News Round Up
Co-regulation looking likely, Managed funds have a good month, NZX changes indicies, Special interest rate, NZX prepares for options and scam alert.
Monday, June 20th 2005, 4:18AM
Submissions to the Task Force looking at regulation of Financial Intermediaries close today.
It is becoming increasingly clear that the task force is favouring a co-regulatory approach to the issue. Various groups have been asked to write papers for the task force outlining what they think co-regulation would look like and how it would work.
Under co-regulation there would be a government body that set the rules. Underneath that various other bodies such as the Financial Planners and Insurance Advisers Association and New Zealand Mortgage Brokers Association would be self-regulating bodies.
A financial intermediary would need to belong to a self-regulatory organisation (SRO) which operates in his/her area of practice. To become an SRO a body would need to meet a number of requirements including having a code of ethics, disciplinary processes, professional standards etc.
Managed funds have a good month
The latest performance data from research house FundSource shows that managed funds have turned in some quite acceptable numbers recently.
It says New Zealand and international sharemarkets performed well over May, and this carried through to fund returns both in those funds that focus on these sectors and the diversified funds with exposures to equities markets.

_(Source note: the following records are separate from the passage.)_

-- ==== Sys2Proof/Decode.lean ====
section
/-! DEFINITION. The decoder: the tables of rules R95, R96, R105 and R108 with their match and mask values, what each row builds, and the
reading of a port's signals; then the encoder, from the same tables; then the host's numbering of the table's words. -/

namespace Sys2Proof

/-- The code of a parser state (R27). -/
def PState.code : PState → BitVec 3
  | .waitStart => 0 | .waitP => 1 | .waitPColon => 2 | .readPath => 3
  | .waitD => 4 | .waitDColon => 5 | .readData => 6 | .error => 7

/-- The parser state of a code (R27). -/
def PState.ofCode (k : BitVec 3) : PState :=
  if k = 0 then .waitStart else if k = 1 then .waitP else if k = 2 then .waitPColon else if k = 3 then .readPath
  else if k = 4 then .waitD else if k = 5 then .waitDColon else if k = 6 then .readData else .error

/-- The code of a payload type (R35). -/
def PType.code : PType → BitVec 2
  | .none => 0 | .int => 1 | .float => 2 | .string => 3

/-- The 11-bit key: the state code in bits 10:8, the input byte in bits 7:0 (R95). -/
def parserKey (st : BitVec 3) (c : Byte) : BitVec 11 := st ++ c

/-- The byte of a key (R95). -/
def keyByte (key : BitVec 11) : Byte := key.extractLsb' 0 8

/-- The state code of a key (R95). -/
def keyState (key : BitVec 11) : BitVec 3 := key.extractLsb' 8 3

/-- A row of the PBYTE table (R95): `full` is its precondition, true for `w >= S`. -/
structure PByteRow where
  mnemonic : String
  priority : Nat
  full  : Bool
  value : BitVec 11
  mask  : BitVec 11
  build : BitVec 3 → Byte → Instr

/-- The table of rule R95, in the order the rows are tried: by increasing priority number. -/
def pbyteTable : List PByteRow :=
  [ ⟨"P.OVF",       0, true,  0x000, 0x000, fun st c => .pOvf st c⟩,
    ⟨"P.WS.LBRACE", 1, false, 0x07B, 0x7FF, fun _ _ => .pWsLbrace⟩,
    ⟨"P.WP.P",      1, false, 0x170, 0x7FF, fun _ _ => .pWpP⟩,
    ⟨"P.WPC.COLON", 1, false, 0x23A, 0x7FF, fun _ _ => .pWpcColon⟩,
    ⟨"P.RP.COLON",  1, false, 0x33A, 0x7FF, fun _ _ => .pRpColon⟩,
    ⟨"P.WD.D",      1, false, 0x464, 0x7FF, fun _ _ => .pWdD⟩,
    ⟨"P.WDC.COLON", 1, false, 0x53A, 0x7FF, fun _ _ => .pWdcColon⟩,
    ⟨"P.RD.RBRACE", 1, false, 0x67D, 0x7FF, fun _ _ => .pRdRbrace⟩,
    ⟨"P.ER.LBRACE", 1, false, 0x77B, 0x7FF, fun _ _ => .pErLbrace⟩,
    ⟨"P.WS.OTHER",  2, false, 0x000, 0x700, fun _ c => .pWsOther c⟩,
    ⟨"P.WP.OTHER",  2, false, 0x100, 0x700, fun _ c => .pWpOther c⟩,
    ⟨"P.WPC.OTHER", 2, false, 0x200, 0x700, fun _ c => .pWpcOther c⟩,
    ⟨"P.RP.OTHER",  2, false, 0x300, 0x700, fun _ c => .pRpOther c⟩,
    ⟨"P.WD.OTHER",  2, false, 0x400, 0x700, fun _ c => .pWdOther c⟩,
    ⟨"P.WDC.OTHER", 2, false, 0x500, 0x700, fun _ c => .pWdcOther c⟩,
    ⟨"P.RD.OTHER",  2, false, 0x600, 0x700, fun _ c => .pRdOther c⟩,
    ⟨"P.ER.OTHER",  2, false, 0x700, 0x700, fun _ c => .pErOther c⟩ ]

/-- The row that rule R95 selects: the first whose precondition holds and for which `key & mask == match`. -/
def selectPByte (full : Bool) (key : BitVec 11) : Option PByteRow :=
  pbyteTable.find? (fun r => r.full == full && key &&& r.mask == r.value)

/-- A row of the DBYTE table (R96). -/
structure DByteRow where
  mnemonic : String
  priority : Nat
  cls   : ByteClass
  value : Byte
  mask  : Byte
  build : Byte → Instr

/-- The table of rule R96, in order of priority. -/
def dbyteTable : List DByteRow :=
  [ ⟨"CLS.DIGIT.0_7", 1, .digit, 0x30, 0xF8, fun b => .clsDigit07 (b.extractLsb' 0 3)⟩,
    ⟨"CLS.DIGIT.8_9", 1, .digit, 0x38, 0xFE, fun b => .clsDigit89 (b.extractLsb' 0 1)⟩,
    ⟨"CLS.MINUS",     1, .minus, 0x2D, 0xFF, fun _ => .clsMinus⟩,
    ⟨"CLS.COMMA",     1, .comma, 0x2C, 0xFF, fun _ => .clsComma⟩,
    ⟨"CLS.DOT",       1, .dot,   0x2E, 0xFF, fun _ => .clsDot⟩,
    ⟨"CLS.OTHER",     2, .other, 0x00, 0x00, fun b => .clsOther b⟩ ]

/-- The row of rule R96 that a data byte selects. -/
def selectDByte (b : Byte) : Option DByteRow :=
  dbyteTable.find? (fun r => b &&& r.mask == r.value)

/-- The class of a data byte (R96); the lowest-priority row takes every byte, so the default is never used. -/
def byteClass (b : Byte) : ByteClass :=
  match selectDByte b with
  | some r => r.cls
  | none => .other

/-- A row of the CMD table (R101, R105). -/
structure CmdRow where
  mnemonic : String
  value : BitVec 4
  mask  : BitVec 4
  build : CmdSig → Instr

/-- The table of rule R105 with the two reserved rows of rule R101. -/
def cmdTable : List CmdRow :=
  [ ⟨"P.POLL",  0x1, 0xF, fun _ => .pPoll⟩,
    ⟨"D.POLL",  0x2, 0xF, fun _ => .dPoll⟩,
    ⟨"N.SET",   0x3, 0xF, fun c => .nSet c.cb⟩,
    ⟨"E.NONE",  0x4, 0xF, fun c => .eNone c.path⟩,
    ⟨"E.INT",   0x5, 0xF, fun c => .eInt c.path c.words⟩,
    ⟨"E.FLOAT", 0x6, 0xF, fun c => .eFloat c.path c.words⟩,
    ⟨"E.STR",   0x7, 0xF, fun c => .eStr c.path c.strs⟩,
    ⟨"CMD.RESERVED.0",   0x0, 0xF, fun _ => .cmdReserved0⟩,
    ⟨"CMD.RESERVED.8_F", 0x8, 0x8, fun c => .cmdReserved8F (c.op.extractLsb' 0 3)⟩ ]

/-- The row that `cmd_op` selects. -/
def selectCmd (op : BitVec 4) : Option CmdRow :=
  cmdTable.find? (fun r => op &&& r.mask == r.value)

/-- Why signals are no instruction. -/
inductive DecodeError where
  /-- no request line is high: no transaction (R102, R103, R107, R108) -/
  | noRequest
  /-- no row of the table matches; unreachable, the tables are total (R95, R96, R105) -/
  | noRow
  /-- `cmd_count` is not the number of values presented (R104) -/
  | countMismatch
  /-- a length or count that the port's LEN_BITS cannot carry (R104) -/
  | tooLong
deriving DecidableEq, Repr

/-- `cmd_count` names the number of values: of the words for E.INT and E.FLOAT, of the byte sequences for E.STR (R104, R105). -/
def CmdSig.countOk (c : CmdSig) : Bool :=
  if c.op = 0x5 ∨ c.op = 0x6 then c.count == c.words.length
  else if c.op = 0x7 then c.count == c.strs.length
  else true

/-- An instruction that fits the port, or the rejection. -/
def checkFit (i : Instr) : Except DecodeError Instr :=
  if i.wf then .ok i else .error .tooLong

/-- The instruction of a parser key (R95). -/
def decodeKey (full : Bool) (key : BitVec 11) : Except DecodeError Instr :=
  match selectPByte full key with
  | some r => .ok (r.build (keyState key) (keyByte key))
  | none => .error .noRow

/-- The instruction of a data byte (R96). -/
def decodeDByte (b : Byte) : Except DecodeError Instr :=
  match selectDByte b with
  | some r => .ok (r.build b)
  | none => .error .noRow

/-- The instruction of a command (R101, R104, R105). A reserved code uses no operand. -/
def decodeCmd (c : CmdSig) : Except DecodeError Instr :=
  match selectCmd c.op with
  | some r => if c.countOk then checkFit (r.build c) else .error .countMismatch
  | none => .error .noRow

/-- The instruction of a port's signals: Q.PUSH is match 0x1 mask 0x1, Q.POP match 0x2 mask 0x2, the one-bit ports match 0x1 mask 0x1
(R102, R103, R107, R108). -/
def decodePort : PortSig → Except DecodeError Instr
  | .dbyte b => decodeDByte b
  | .cmd c => decodeCmd c
  | .qProducer key who item => if key &&& 0x1 = 0x1 then .ok (.qPush who item) else .error .noRequest
  | .qConsumer key who q => if key &&& 0x2 = 0x2 then .ok (.qPop who q) else .error .noRequest
  | .rx valid data => if valid = 1 then .ok (.rxPush data) else .error .noRequest
  | .tx req => if req = 1 then .ok .txPop else .error .noRequest
  | .rst r => if r = 1 then .ok .rst else .error .noRequest

/-- The decoder, total on every signal, rejecting by name. -/
def decode : Signal → Except DecodeError Instr
  | .pbyte full key => decodeKey full key
  | .port p => decodePort p

/-! ## The encoder -/

/-- A command with no operands. -/
def CmdSig.ofOp (op : BitVec 4) : CmdSig := ⟨op, [], 0, [], [], none⟩

/-- The parser key of a state and a byte, with `w < S` (R95). -/
def encodeKey (st : PState) (c : Byte) : Signal := .pbyte false (parserKey st.code c)

/-- The signals of an instruction, from the tables of R95, R96, R105 and R108. -/
def encode : Instr → Signal
  | .pOvf st c => .pbyte true (parserKey st c)
  | .pWsLbrace => encodeKey .waitStart chLBrace
  | .pWsOther c => encodeKey .waitStart c
  | .pWpP => encodeKey .waitP chP
  | .pWpOther c => encodeKey .waitP c
  | .pWpcColon => encodeKey .waitPColon chColon
  | .pWpcOther c => encodeKey .waitPColon c
  | .pRpColon => encodeKey .readPath chColon
  | .pRpOther c => encodeKey .readPath c
  | .pWdD => encodeKey .waitD chD
  | .pWdOther c => encodeKey .waitD c
  | .pWdcColon => encodeKey .waitDColon chColon
  | .pWdcOther c => encodeKey .waitDColon c
  | .pRdRbrace => encodeKey .readData chRBrace
  | .pRdOther c => encodeKey .readData c
  | .pErLbrace => encodeKey .error chLBrace
  | .pErOther c => encodeKey .error c
  | .clsDigit07 d => .port (.dbyte (0x06#5 ++ d))
  | .clsDigit89 d => .port (.dbyte (0x1C#7 ++ d))
  | .clsMinus => .port (.dbyte chMinus)
  | .clsComma => .port (.dbyte chComma)
  | .clsDot => .port (.dbyte chDot)
  | .clsOther b => .port (.dbyte b)
  | .pPoll => .port (.cmd (.ofOp 0x1))
  | .dPoll => .port (.cmd (.ofOp 0x2))
  | .nSet cb => .port (.cmd { CmdSig.ofOp 0x3 with cb := cb })
  | .eNone path => .port (.cmd { CmdSig.ofOp 0x4 with path := path })
  | .eInt path vals => .port (.cmd { CmdSig.ofOp 0x5 with path := path, count := vals.length, words := vals })
  | .eFloat path vals => .port (.cmd { CmdSig.ofOp 0x6 with path := path, count := vals.length, words := vals })
  | .eStr path strs => .port (.cmd { CmdSig.ofOp 0x7 with path := path, count := strs.length, strs := strs })
  | .cmdReserved0 => .port (.cmd (.ofOp 0x0))
  | .cmdReserved8F low => .port (.cmd (.ofOp (1#1 ++ low)))
  | .qPush who item => .port (.qProducer 0x1 who item)
  | .qPop who q => .port (.qConsumer 0x2 who q)
  | .rxPush b => .port (.rx 1 b)
  | .txPop => .port (.tx 1)
  | .rst => .port (.rst 1)

/-! ## The rows of spec/opcode_table.json -/

/-- The number a signal's key reads as: the bits a row of the table matches. -/
def Signal.key : Signal → Nat
  | .pbyte _ key => key.toNat
  | .port (.dbyte b) => b.toNat
  | .port (.cmd c) => c.op.toNat
  | .port (.qProducer key _ _) => key.toNat
  | .port (.qConsumer key _ _) => key.toNat
  | .port (.rx valid _) => valid.toNat
  | .port (.tx req) => req.toNat
  | .port (.rst r) => r.toNat

/-- The mnemonic, match and mask of an instruction's row in spec/opcode_table.json. -/
def Instr.row : Instr → String × Nat × Nat
  | .pOvf _ _ => ("P.OVF", 0x000, 0x000)
  | .pWsLbrace => ("P.WS.LBRACE", 0x07B, 0x7FF)
  | .pWsOther _ => ("P.WS.OTHER", 0x000, 0x700)
  | .pWpP => ("P.WP.P", 0x170, 0x7FF)
  | .pWpOther _ => ("P.WP.OTHER", 0x100, 0x700)
  | .pWpcColon => ("P.WPC.COLON", 0x23A, 0x7FF)
  | .pWpcOther _ => ("P.WPC.OTHER", 0x200, 0x700)
  | .pRpColon => ("P.RP.COLON", 0x33A, 0x7FF)
  | .pRpOther _ => ("P.RP.OTHER", 0x300, 0x700)
  | .pWdD => ("P.WD.D", 0x464, 0x7FF)
  | .pWdOther _ => ("P.WD.OTHER", 0x400, 0x700)
  | .pWdcColon => ("P.WDC.COLON", 0x53A, 0x7FF)
  | .pWdcOther _ => ("P.WDC.OTHER", 0x500, 0x700)
  | .pRdRbrace => ("P.RD.RBRACE", 0x67D, 0x7FF)
  | .pRdOther _ => ("P.RD.OTHER", 0x600, 0x700)
  | .pErLbrace => ("P.ER.LBRACE", 0x77B, 0x7FF)
  | .pErOther _ => ("P.ER.OTHER", 0x700, 0x700)
  | .clsDigit07 _ => ("CLS.DIGIT.0_7", 0x30, 0xF8)
  | .clsDigit89 _ => ("CLS.DIGIT.8_9", 0x38, 0xFE)
  | .clsMinus => ("CLS.MINUS", 0x2D, 0xFF)
  | .clsComma => ("CLS.COMMA", 0x2C, 0xFF)
  | .clsDot => ("CLS.DOT", 0x2E, 0xFF)
  | .clsOther _ => ("CLS.OTHER", 0x00, 0x00)
  | .pPoll => ("P.POLL", 0x1, 0xF)
  | .dPoll => ("D.POLL", 0x2, 0xF)
  | .nSet _ => ("N.SET", 0x3, 0xF)
  | .eNone _ => ("E.NONE", 0x4, 0xF)
  | .eInt _ _ => ("E.INT", 0x5, 0xF)
  | .eFloat _ _ => ("E.FLOAT", 0x6, 0xF)
  | .eStr _ _ => ("E.STR", 0x7, 0xF)
  | .cmdReserved0 => ("CMD.RESERVED.0", 0x0, 0xF)
  | .cmdReserved8F _ => ("CMD.RESERVED.8_F", 0x8, 0x8)
  | .qPush _ _ => ("Q.PUSH", 0x1, 0x1)
  | .qPop _ _ => ("Q.POP", 0x2, 0x2)
  | .rxPush _ => ("RX.PUSH", 0x1, 0x1)
  | .txPop => ("TX.POP", 0x1, 0x1)
  | .rst => ("RESET", 0x1, 0x1)

/-! ## The host's numbering of the table's words

The seven decode spaces of rule R109 share one number line, so a word of at most one byte can be read in one space only (log entry 15):
numbers below 0x10 are command codes, larger bytes are data bytes, and two-byte words are parser keys with `w < S`. -/

/-- The signals that a word of the table stands for. -/
def signalOfTableWord (nbits w : Nat) : Option Signal :=
  if nbits ≤ 8 then
    if w < 0x10 then some (.port (.cmd (.ofOp (BitVec.ofNat 4 w))))
    else if w < 0x100 then some (.port (.dbyte (BitVec.ofNat 8 w)))
    else none
  else if w < 0x800 then some (.pbyte false (BitVec.ofNat 11 w))
  else none

/-- The instruction the decoder reads from a word of the table. -/
def decodeTableWord (nbits w : Nat) : Option Instr :=
  match signalOfTableWord nbits w with
  | some sig =>
    match decode sig with
    | .ok i => some i
    | .error _ => none
  | none => none

end Sys2Proof
end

The positive returns from New Zealand and international sharemarkets in May have shown that the poor performance seen in March and April was simply a temporary dip in investor sentiment. [MORE]
NZX changes indicies
The NZX is changing the way it calculates indices to bring its ones more into line with the methodology of major international index providers Standard and Poors and MSCI.
Amongst the changes to be phased in are new liquidity criteria designed to reduce unnecessary index turnover, the removal of imputation credits in calculations of returns, and a new name for the NZSX indices.
Consistent with this change, the NZSX SCI Index will become the NZX SmallCap Index, comprising companies with a market capitalisation of up to $150 million, including companies such as Metlifecare, Skellmax Industries and NZX.
Changes to the liquidity criteria will take effect immediately. The new calculation for returns will come into force on October 1.
Special interest rates
St Laurence Mortgages is offering a new special interest rate for its debenture stock of 9.00% for a term of 3 years. To compare rates go to www.depositrates.co.nz
NZX prepares for options trading
The Securities Commission has declared that share options listed and traded as NZFOX share options are futures contracts under the Securities Markets Act. These share options will be traded on the Sydney Futures Exchange.
“This declaration will give the market certainty about how these new products will be regulated”, Securities Commission general counsel Liam Mason says. NZX applied for the declaration so it can launch NZFOX share options on or around 28 June 2005.
Scam alert!
The Securities Commission has began a campaign to alert New Zealanders to share scams promoted by people who telephone from overseas. A new website (www.sharescams.org.nz) explains how these international fraudsters con New Zealanders into buying or selling shares in little known overseas companies.
The commission says New Zelanders have lost at least $30 million in such scams.